No bojo de uma depreciação mais geral das moedas da região como reflexo do aumento de juros nos Estados Unidos pelo Federal Reserve (banco central norte-americano), medida que visa atrair investimentos nos títulos públicos norte-americanos, o peso argentino evidenciou que a situação da economia do país é a mais crítica. Enquanto o dólar subiu 5,3% em relação ao peso argentino, a moeda da Colômbia se desvalorizou 1,4%, a do Chile caiu 1,3%, e o real perdeu 0,96.
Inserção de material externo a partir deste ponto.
-- ==== Sys2Proof/Laws/Exec.lean ====
section
/-! SUPPORT. Every instruction in one equation: the Machine its handler leaves, and what its tail is told (R104). A rule over all
instructions is proved from `exec_next` by cases on the instruction, and no proof unfolds `exec`. -/

namespace Sys2Proof.Safety

open Sys2Proof.Machine

/-- The Machine a handler leaves, before the tail. -/
def handlerMach (i : Instr) (s : State) : Mach :=
  match i with
  | .cls => s.mach.setScreen Screen.blank
  | .ret => s.mach.popPc
  | .jp nnn => s.mach.setPc (addrOf nnn)
  | .call nnn => (s.mach.push (s.mach.pc + 2)).setPc (addrOf nnn)
  | .ldImm x kk => s.mach.setV x kk
  | .addImm x kk => s.mach.setV x (s.mach.getV x + kk)
  | .ldReg x y => s.mach.setV x (s.mach.getV y)
  | .orReg x y => s.mach.setV x (s.mach.getV x ||| s.mach.getV y)
  | .andReg x y => s.mach.setV x (s.mach.getV x &&& s.mach.getV y)
  | .xorReg x y => s.mach.setV x (s.mach.getV x ^^^ s.mach.getV y)
  | .addReg x y => s.mach.setResult x (addWithCarry (s.mach.getV x) (s.mach.getV y))
  | .sub x y => s.mach.setResult x (subNotBorrow (s.mach.getV x) (s.mach.getV y))
  | .shr x y => s.mach.setResult x (shiftRight (s.mach.getV y))
  | .subn x y => s.mach.setResult x (subNotBorrow (s.mach.getV y) (s.mach.getV x))
  | .shl x y => s.mach.setResult x (shiftLeft (s.mach.getV y))
  | .ldI nnn => s.mach.setI (addrOf nnn)
  | .jpV0 nnn => s.mach.setPc (s.mach.addrPlusV0 nnn)
  | .rnd x kk => s.mach.setV x (kk &&& s.inp.rnd)
  | .drw x y n => (s.mach.setScreen (s.mach.drawn x y n).1).setV vf (flagByte (s.mach.drawn x y n).2)
  | .ldVxDt x => s.mach.setV x s.mach.dt
  | .ldK x => match s.inp.key with
    | some k => s.mach.setV x (keyByte k)
    | none => s.mach
  | .ldDtVx x => s.mach.setDt (s.mach.getV x)
  | .ldStVx x => s.mach.setSt (s.mach.getV x)
  | .addI x => s.mach.setI (s.mach.iPlus x)
  | .ldF x => s.mach.setI (s.mach.glyphAddr x)
  | .ldB x => s.mach.storeAtI (decimalDigits (s.mach.getV x))
  | .ldMemStore x => s.mach.storeAtI (s.mach.regsUpTo x)
  | .ldMemLoad x => s.mach.loadRegs x
  | .nop0 _ | .seImm _ _ | .sneImm _ _ | .seReg _ _ _ | .sneReg _ _ _ | .nop8 _ _ _ | .skp _ | .sknp _ | .nopE _ _
  | .nopF _ _ => s.mach

/-- The skip flag a handler gives its tail. -/
def skips (i : Instr) (s : State) : Bool :=
  match i with
  | .seImm x kk => s.mach.getV x == kk
  | .sneImm x kk => s.mach.getV x != kk
  | .seReg x y _ => s.mach.getV x == s.mach.getV y
  | .sneReg x y _ => s.mach.getV x != s.mach.getV y
  | .skp x => s.keyMatches x
  | .sknp x => !s.keyMatches x
  | _ => false

/-- The display-changed flag a handler gives its tail. -/
def changes : Instr → Bool
  | .cls | .drw _ _ _ => true
  | _ => false

/-- KEY_CLEAR of an instruction that reaches its tail. -/
def clearsKey (i : Instr) (s : State) : Bool :=
  match i with
  | .skp x => s.keyMatches x
  | .sknp _ => s.inp.key.isNone
  | .ldK _ => true
  | _ => false

/-- Every instruction takes its fault, or returns early, or reaches its tail. -/
theorem exec_eq (i : Instr) (s : State) :
    exec i s = match faultOf i s with
      | some c => s.raiseFault c i
      | none =>
        if returnsEarly i s then s.early (handlerMach i s)
        else s.tail (handlerMach i s) (skips i s) (changes i) (clearsKey i s) := by
  cases i
  case ret =>
    by_cases h : s.mach.sp = 0
    · simp [exec, execRet, faultOf, h]
    · have hn : s.mach.sp.toNat ≠ 0 := fun e => h (BitVec.eq_of_toNat_eq e)
      simp only [exec, execRet, faultOf, if_neg h, if_neg hn]; rfl
  case call nnn =>
    by_cases h : s.mach.sp = Config.stackDepth
    · have hp : s.mach.sp.toNat = 15 := by rw [h]; rfl
      simp only [exec, execCall, faultOf, if_pos h, if_pos hp]
    · have hn : s.mach.sp.toNat ≠ 15 := fun e => h (BitVec.eq_of_toNat_eq e)
      simp only [exec, execCall, faultOf, if_neg h, if_neg hn]; rfl
  case ldK x =>
    cases h : s.inp.key <;>
      simp [exec, execLdK, State.early, State.tail, faultOf, returnsEarly, handlerMach, skips, changes, clearsKey, h]
  case ldB x =>
    by_cases h : s.mach.reachable 2 = true
    · have hn : ¬ s.mach.i.toNat + 2 ≥ 4095 := by have := (Mach.reachable_iff _ _).1 h; omega
      simp only [exec, execLdB, faultOf, if_pos h, if_neg hn]; rfl
    · have hp : s.mach.i.toNat + 2 ≥ 4095 := by by_contra hlt; exact h ((Mach.reachable_iff _ _).2 (by omega))
      simp only [exec, execLdB, faultOf, if_neg h, if_pos hp]
  case ldMemStore x =>
    by_cases h : s.mach.reachable x.toNat = true
    · have hn : ¬ s.mach.i.toNat + x.toNat ≥ 4095 := by have := (Mach.reachable_iff _ _).1 h; omega
      simp only [exec, execLdMemStore, faultOf, if_pos h, if_neg hn]; rfl
    · have hp : s.mach.i.toNat + x.toNat ≥ 4095 := by
        by_contra hlt; exact h ((Mach.reachable_iff _ _).2 (by omega))
      simp only [exec, execLdMemStore, faultOf, if_neg h, if_pos hp]
  case ldMemLoad x =>
    by_cases h : s.mach.reachable x.toNat = true
    · have hn : ¬ s.mach.i.toNat + x.toNat ≥ 4095 := by have := (Mach.reachable_iff _ _).1 h; omega
      simp only [exec, execLdMemLoad, faultOf, if_pos h, if_neg hn]; rfl
    · have hp : s.mach.i.toNat + x.toNat ≥ 4095 := by
        by_contra hlt; exact h ((Mach.reachable_iff _ _).2 (by omega))
      simp only [exec, execLdMemLoad, faultOf, if_neg h, if_pos hp]
  all_goals rfl

/-- ALL AN INSTRUCTION CAN DO: the one state it answers, in each of the three cases of R104. -/
theorem exec_next {i : Instr} {s t : State} (h : exec i s = .next t) :
    (∃ c, faultOf i s = some c ∧ reachesTail i s = false ∧ t = State.afterFault s c i) ∨
    (faultOf i s = none ∧ returnsEarly i s = true ∧ reachesTail i s = false ∧ t = State.afterEarly s (handlerMach i s)) ∨
    (faultOf i s = none ∧ returnsEarly i s = false ∧ reachesTail i s = true ∧
      t = State.afterTail s (handlerMach i s) (skips i s) (changes i) (clearsKey i s)) := by
  rw [exec_eq] at h
  cases hf : faultOf i s with
  | some c =>
    rw [hf] at h; cases h
    exact .inl ⟨c, rfl, by simp [reachesTail, hf], rfl⟩
  | none =>
    simp only [hf] at h
    cases he : returnsEarly i s with
    | true =>
      rw [he] at h; cases h
      exact .inr (.inl ⟨rfl, rfl, by simp [reachesTail, he], rfl⟩)
    | false =>
      rw [he] at h; cases h
      exact .inr (.inr ⟨rfl, rfl, by simp [reachesTail, he, hf], rfl⟩)

end Sys2Proof.Safety
end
Em comunicado, o Conselho Diretivo Nacional da Confederação Geral do Trabalho repudiou a assinatura do acordo, e advertiu que a decisão da aliança governante “trará mais pobreza, uma reforma trabalhista que anulará direitos conquistados e condições de vida que irão piorando ainda mais a qualidade, a quantidade e os direitos do trabalho, o salário e as aposentadorias”.
Para a central operária “a história tem nos manifestado” que acordos como o que se negocia com o organismo de crédito “são sinônimo de extinção das leis do trabalho e submissão política”. O texto, intitulado “No Fundo vamos de regresso às políticas de ajuste”, considera que ” o retorno ao Fundo não é um plano de contingência, é um plano em marcha desde há 2 anos” e que este “é um passo mais” da estratégia traçada pelo governo.
O destacado economista argentino Aldo Ferrer, falecido em 2016, já tinha esclarecido a origem principal do problema. “O déficit no comércio internacional de manufaturas de origem industrial é a causa dominante da insuficiência de divisas, vale dizer, a restrição externa. Este é o principal obstáculo ao crescimento do investimento, da produção e do emprego e o disparador do ciclo que alterna contenção e arranque (stop & go) da atividade econômica. Cria, ainda, expectativas negativas que impulsionam a fuga de capitais e a inflação”, assinalou, apontando importantes insuficiências que já existiam durante o governo de Cristina Kirchner. Sublinhou que “a causa fundamental da restrição externa é o Déficit do comércio internacional de Manufaturas de Origem Industrial, DMOI, e sua origem, a subindustrialização e a débil participação da indústria argentina no processo de inovação. O fato se reflete, também, nas assimetrias de produtividade entre os diversos setores industriais e a elevada participação da informalidade do mercado de trabalho”.
“SÓ TONTOS VÃO AO FMI”
Juan Domingo Perón, presidente da Argentina por três mandatos: de 1946 a 1952, de 1952 a 1955 e de 1973 a 1974, também foi direto ao ponto. “Quando em 1946 tomei posse no governo, a primeira visita que recebi foi a do presidente do Fundo Monetário Internacional que vinha nos convidar a que aderíssemos ao mesmo”, lembrou e frisou que a resposta foi negativa. “Passou o tempo, e em quase todos os países que aderiram ao famoso Fundo Monetário Internacional se sofrem as consequências e começamos a escutar as lamentações. Este fundo, criado segundo diziam para estabilizar e consolidar as moedas do ‘Mundo livre’, não tem feito nada senão envilecê-las na maior medida. Enquanto isso, os Estados Unidos se encarregavam, através de suas empresas e capitais, de se apropriar das fontes de riqueza em todos os países onde os tontos ou os capachos lhe davam espaço, à mercê de seu dólar ficticiamente valorizado em referência às envilecidas moedas dos outros”, disse em entrevista de 1967.
As políticas de Macri, apontam à minimização da participação das empresas estatais, das pequenas e medias indústrias, ao favorecimento das multinacionais e aplicam os aumentos descontrolados dos serviços públicos, os ‘tarifazos’. E este receituário tem como consequência a desindustrialização do país.